Do an Internet search with the words “not torture” and you will find several claims that the CIA’s “enhanced interrogation” techniques do not constitute torture.
I will believe that those techniques are not torture when all the people using the phrase “not torture” give me proof in experience. I want them to prove from their own experience that those techniques are not torture. To do this, they have to experience the techniques themselves and report back to me that they did not feel tortured.
I did not read or listen to any details about the techniques because just knowing about them sickens me. However, I do know some details about the situation.
The standards for proof in experience in this situation mean that all supporters of the “not torture” enhanced interrogations must agree to be…
…taken from their own lives without notice.
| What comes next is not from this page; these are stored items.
-- ==== Sys2Proof/Tests/Slice0.lean ====
section
/-! SUPPORT. Tests: ill-formed commands that WellFormed refuses, bytes of section 11.6 written out and decoded, single
commands against the spec's examples and tables, and for each statement with hypotheses a concrete state that meets
them. -/

namespace Sys2Proof.Tests

open Sys2Proof.Machine

/-! ### A small part to test on -/

/-- The step of most tests: nodes 10 on HI and 11 on LO. -/
def stepA : StepRecord :=
  { origin := .host, tag := 7, flags := ⟨false, false, false, false, false⟩, function := 1, range := 2, stimulus := 3
    connections := [⟨10, .hi, .leader⟩, ⟨11, .lo, .leader⟩], settle := 600, minSettle := 0, sourceDelay := 10
    gateWidth := 20, watch := 5000, low := none, high := none, followerLow := none, followerHigh := none
    repeats := 1, waitToken := none, postToken := none }

/-- The bytes of `stepA` by the step record table of section 11.6. -/
def bytesA : List Byte :=
  [0, 7, 0, 1, 2, 0, 0, 3, 2, 0x58, 0, 0, 0, 10, 0, 20, 0x13, 0x88, 0] ++ List.replicate 12 0 ++ [1, 0, 0, 0, 2]
    ++ [0, 10, 0, 0, 11, 1]

/-- A READY chain, a SEATED fixture, an identity region and lane 0 enabled, 1,000 µs after hard reset. -/
def ready : State :=
  { State.reset with
    fix :=
      { Fixed.reset with
        regions := Fixed.reset.regions.set 0 ⟨true, 0, 4096, 0⟩
        lanes := Fixed.reset.lanes.set 0 { LaneConfig.reset with enabled := true } }
    clock := ⟨1000, 0⟩
    inputs := { State.reset.inputs with seatedPin := true, seated := ⟨true, true, false⟩ }
    work := { Work.reset with chain := { Chain.reset with state := .ready, requests := [] } } }

/-- `stepA` as the current step in a phase. -/
def cur (p : StepPhase) : CurStep := { CurStep.admitted stepA [(10, 0), (11, 1)] with phase := p }

/-- A RUNNING lane with a current step. -/
def working (c : CurStep) : Lane := { Lane.reset with run := .running, cur := some c }

/-- A state with one lane replaced. -/
def withLane (s : State) (n : LaneId) (l : Lane) : State := { s with work := s.work.setLane n l }

/-- A state with one node entry replaced. -/
def withNode (s : State) (n : Nat) (x : NodeEntry) : State := { s with work := s.work.setNode n x }

/-- A state with its relay chain engine replaced. -/
def withChain (s : State) (c : Chain) : State := { s with work := { s.work with chain := c } }

/-- `ready` with lane 0 at a step in a phase. -/
def at' (p : StepPhase) : State := withLane ready 0 (working (cur p))

/-- A FUSED step with a wait token. -/
def stepF : StepRecord :=
  { stepA with
    flags := ⟨true, false, false, false, false⟩, waitToken := some 31
    connections := [⟨10, .hi, .leader⟩, ⟨11, .lo, .leader⟩, ⟨12, .hi, .follower⟩] }

/-- The FUSED step in RESULT_WAIT, with the leader's reading or without. -/
def curF (first : Option Reading) : CurStep :=
  { CurStep.admitted stepF [(10, 0), (11, 1), (12, 5)] with
    phase := .resultWait, leader := { SideState.start with reading := first } }

/-- The chain of `ready`. -/
def idleChain : Chain := { Chain.reset with state := .ready, requests := [] }

/-- The work that a command leaves. -/
def after (i : Instr) (s : State) : Option Work :=
  match exec i s with
  | .next t => some t.work
  | _ => none

/-- The reply that a command leaves. -/
def reply (i : Instr) (s : State) : Option (ReplyCode × List Byte) :=
  (after i s).bind fun w => w.port.reply.map fun r => (r.code, r.body)

/-- A counting channel whose expiry is to be taken. -/
def run : Channel := ⟨true, 1, false, some 900, false, 0, 0, true⟩

/-! ### WellFormed refuses -/

theorem test_wf_postStep_short : (Instr.postStep 0 [1, 2, 3]).wellFormed = false := by decide

theorem test_wf_unknownRequestType_listed : (Instr.unknownRequestType 0x12 []).wellFormed = false := by decide

theorem test_wf_hostRequestAbandoned_complete : (Instr.hostRequestAbandoned [0x12, 0, 0]).wellFormed = false := by
  decide

theorem test_wf_post_count : (Instr.post 0 (List.replicate 36 3)).wellFormed = false := by decide

theorem test_wf_result_flag : (Instr.result 0 0 0 0 3).wellFormed = false := by decide

theorem test_wf_linkFrameDiscarded_good : (Instr.linkFrameDiscarded 0 0x03 []).wellFormed = false := by decide

theorem test_wf_good_commands :
    (Instr.postStep 0 bytesA).wellFormed = true ∧ (Instr.unknownRequestType 0x15 [1]).wellFormed = true ∧
      (Instr.hostRequestAbandoned [0x03, 0]).wellFormed = true ∧ (Instr.post 3 bytesA).wellFormed = true ∧
      (Instr.result 0 7 0 0x800000 2).wellFormed = true ∧ (Instr.linkFrameDiscarded 1 0x09 []).wellFormed = true := by
  decide

/-! ### Bytes of section 11.6, written out -/

theorem test_bytes_step_record : parseRecord .host bytesA = some stepA ∧ encodeRecord stepA = bytesA := by decide

theorem test_bytes_post_step :
    decodeTransaction ([0x01, 0, 43, 2] ++ bytesA) = .postStep 2 bytesA := by decide

theorem test_bytes_lane_requests :
    decodeTransaction [0x02, 0, 1, 3] = .cancelLane 3 ∧ decodeTransaction [0x03, 0, 1, 0x05] = .go 5 ∧
      decodeTransaction [0x04, 0, 1, 0x0A] = .pause 10 ∧ decodeTransaction [0x06, 0, 1, 1] = .readLane 1 ∧
      decodeTransaction [0x11, 0, 1, 0x21] = .lineWrite 0x21 := by decide

theorem test_bytes_config_lane :
    decodeTransaction [0x05, 0, 13, 1, 1, 0, 1, 0x80, 0xE8, 0xFF, 0xFA, 0x24, 0x07, 0xD0, 8, 0]
      = .configLane 1 1 0 1 33000 (BitVec.ofInt 24 (-1500)) 2000 8 0 := by decide

theorem test_bytes_fixture_requests :
    decodeTransaction [0x07, 0, 7, 2, 0xFD, 0xC8, 0x02, 0x08, 0x0F, 0xF8] = .loadRegion 2 64968 520 4088 ∧
      decodeTransaction [0x08, 0, 1, 7] = .readRegion 7 ∧
      decodeTransaction [0x09, 0, 6, 0x0F, 0x00, 0x01, 0x90, 0x00, 0xC8] = .fixtureConfig 3840 400 200 ∧
      decodeTransaction [0x0A, 0, 3, 0x0F, 0xFF, 19] = .setNode 4095 19 ∧
      decodeTransaction [0x0B, 0, 2, 1, 2] = .freeNode 258 ∧ decodeTransaction [0x0C, 0, 2, 1, 2] = .readNode 258 := by
  decide

theorem test_bytes_data_requests :
    decodeTransaction [0x0D, 0, 1, 16] = .takeResults 16 ∧ decodeTransaction [0x0E, 0, 0] = .ackNotice ∧
      decodeTransaction [0x0F, 0, 1, 0x3E] = .setMask 0x3E ∧ decodeTransaction [0x10, 0, 3, 31, 0, 9] = .tokenPost 31 9 ∧
      decodeTransaction [0x10, 0, 3, 31, 1, 9] = .tokenClear 31 9 ∧
      decodeTransaction [0x10, 0, 3, 31, 2, 9] = .tokenRead 31 9 ∧
      decodeTransaction [0x10, 0, 3, 31, 3, 9] = .unknownRequestType 0x10 [31, 3, 9] := by decide

theorem test_bytes_part_requests :
    decodeTransaction [0x12, 0, 0] = .abortAll ∧ decodeTransaction [0x13, 0, 0, 0x55] = .chainReset ∧
      decodeTransaction [0x14, 0, 0] = .clear ∧ decodeTransaction [0x15, 0, 1, 4] = .unknownRequestType 0x15 [4] ∧
      decodeTransaction [0x12, 0, 1] = .hostRequestAbandoned [0x12, 0, 1] := by decide

theorem test_bytes_unit_frames :
    decodeFrame 2 0x01 bytesA = .post 2 bytesA ∧ decodeFrame 2 0x02 [] = .unitCancelLane 2 ∧
      decodeFrame 2 0x03 [] = .unitPause 2 ∧ decodeFrame 2 0x04 [] = .unitGo 2 ∧
      decodeFrame 2 0x05 [0x12, 0x34, 1] = .ready 2 0x1234 1 ∧
      decodeFrame 2 0x06 [0x12, 0x34, 1, 0xFF, 0xFF, 0xFB, 0] = .result 2 0x1234 1 0xFFFFFB 0 ∧
      decodeFrame 2 0x07 [31, 9] = .unitToken 2 31 9 ∧ decodeFrame 2 0x08 [] = .linkFrameDiscarded 2 0x08 [] := by decide

theorem test_bytes_chain_frames :
    (Frame.close 0xABC 19).word = 0xABC66000 ∧ (Frame.opn 0xABC).word = 0xABC80000 ∧ openAllWord = 0x000C0000 := by
  decide

theorem test_bytes_unit_messages :
    (UnitMessage.setup 0x1234 2 1 3 0x0A0B0C).frame = [0x7E, 0x83, 8, 0x12, 0x34, 2, 1, 3, 0x0A, 0x0B, 0x0C] ∧
      (UnitMessage.refuse 0x1234 2).frame = [0x7E, 0x82, 3, 0x12, 0x34, 2] ∧
      (UnitMessage.done 0x1234 .tokenTimeout).frame = [0x7E, 0x85, 3, 0x12, 0x34, 3] := by decide

/-! ### The spec's tables -/

/-- The table of R159. -/
theorem test_quotient_table :
    roundQuotient (1 * 16384) = 1 ∧ roundQuotient (-1 * 16384) = -1 ∧ roundQuotient (3 * 16384) = 2 ∧
      roundQuotient (-5 * 16384) = -3 ∧ roundQuotient (1 * 16383) = 0 ∧ roundQuotient (77 * 32768) = 77 ∧
      roundQuotient (77 * 0) = 0 := by decide

/-- The table of section 9.3, with gain and offset as named. -/
theorem test_correction_cases :
    let f := fun (g : Nat) (o : Int) (low high : Option Int) (r : Reading) =>
      evaluateReading { LaneConfig.reset with gain := g, offset := o } low high r
    f 33000 (-1500) (some 1200000) (some 1260000) ⟨1234567, .ok⟩ = (1241808, false, .pass) ∧
      f 16384 0 none none ⟨-5, .ok⟩ = (-3, false, .pass) ∧
      f 40000 0 none none ⟨8000000, .ok⟩ = (8388607, true, .pass) ∧
      f 32768 1 none (some 8388607) ⟨8388607, .ok⟩ = (8388607, true, .pass) ∧
      f 32768 0 (some (-8388607)) none ⟨-8388608, .ok⟩ = (-8388607, true, .pass) ∧
      f 0 (-2000) (some (-1000)) (some 1000) ⟨5000000, .ok⟩ = (-2000, false, .fail) ∧
      f 32768 0 none (some 8000000) ⟨0, .overrange⟩ = (8388607, true, .fail) ∧
      f 32768 0 none none ⟨-1, .overrange⟩ = (-8388607, true, .pass) ∧
      f 32768 0 none none ⟨77, .fault⟩ = (-8388608, false, .unitFault) := by decide

/-- The products of R104. -/
theorem test_settle_of_repeats :
    settleOf 12000 1 = 24000 ∧ settleOf 12000 2 = 48000 ∧ settleOf 12000 3 = 65535 ∧ settleOf 0 3 = 0 := by decide

/-- The worked values of R6. -/
theorem test_load_region_rounds :
    reply (.loadRegion 7 0 4100 4095) ready = some (.ok, []) ∧
      reply (.loadRegion 7 0 4104 0) ready = some (.regionRange, []) ∧
      reply (.loadRegion 7 65024 520 0) ready = some (.regionRange, []) ∧
      reply (.loadRegion 7 65530 6 4096) ready = some (.ok, []) := by decide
…taken to a destination away from their lives.
…prevented from seeing or contacting anyone in their lives.
…softened up for interrogation sessions.
…interrogated in anyway the interrogators choose to
interrogate them for the length of time interrogators
…kept away from their lives and families for an indefinite
period of time, subject to enhanced interrogation
techniques at any time.
If supporters of the “not torture” enhanced interrogation techniques come back from these experiences and tell me they were not tortured, then I will have to believe them.
I do already have proof in experience from the other side of the situation at Abu Ghraib. Eric Fair is an Army veteran who was a contract interrogator in Iraq at Abu Ghraib in 2004. These are Eric Fair’s words about himself:
“I was an interrogator at Abu Ghraib. I tortured.”
These are Eric Fair’s words about the Senate’s torture report:
“I assure you there is more; much remains redacted.”
To delete or remove (private or sensitive information)
from a document in preparation for publication
Support for torture depends on whether people “are told that torture is likely to be ineffective”, of if they are told the suspect is a terrorist, or if they are told that the suspect had actually planted a bomb.
The Senate Select Committee on Intelligence found that:
Not once between late 2001 and early 2009 did the CIA’s use
of torture result in intelligence that helped to foil a terrorist
plot. All of the most useful information came from standard,
non-violent interrogation approaches. Furthermore, tortured
detainees frequently made up things in an attempt to get
their torturers to stop.
Even support for a “ticking time bomb scenario”
depends on a ‘highly idealised’ and ‘highly unrealistic’ set of
assumptions being met. Moreover, their finding that people’s
support for torture is influenced by the identity and the
culpability of the suspect shows that the practice is often
endorsed as a form of punishment, not as a way to extract
The Middle East Research and Information Project found that refusing to use torture creates more security.
…torture is ineffective in enhancing security; on the contrary,
states that do not torture (or extra-judicially execute)
prisoners experience substantially less terrorism, and their
counter-terrorism efforts are more effective.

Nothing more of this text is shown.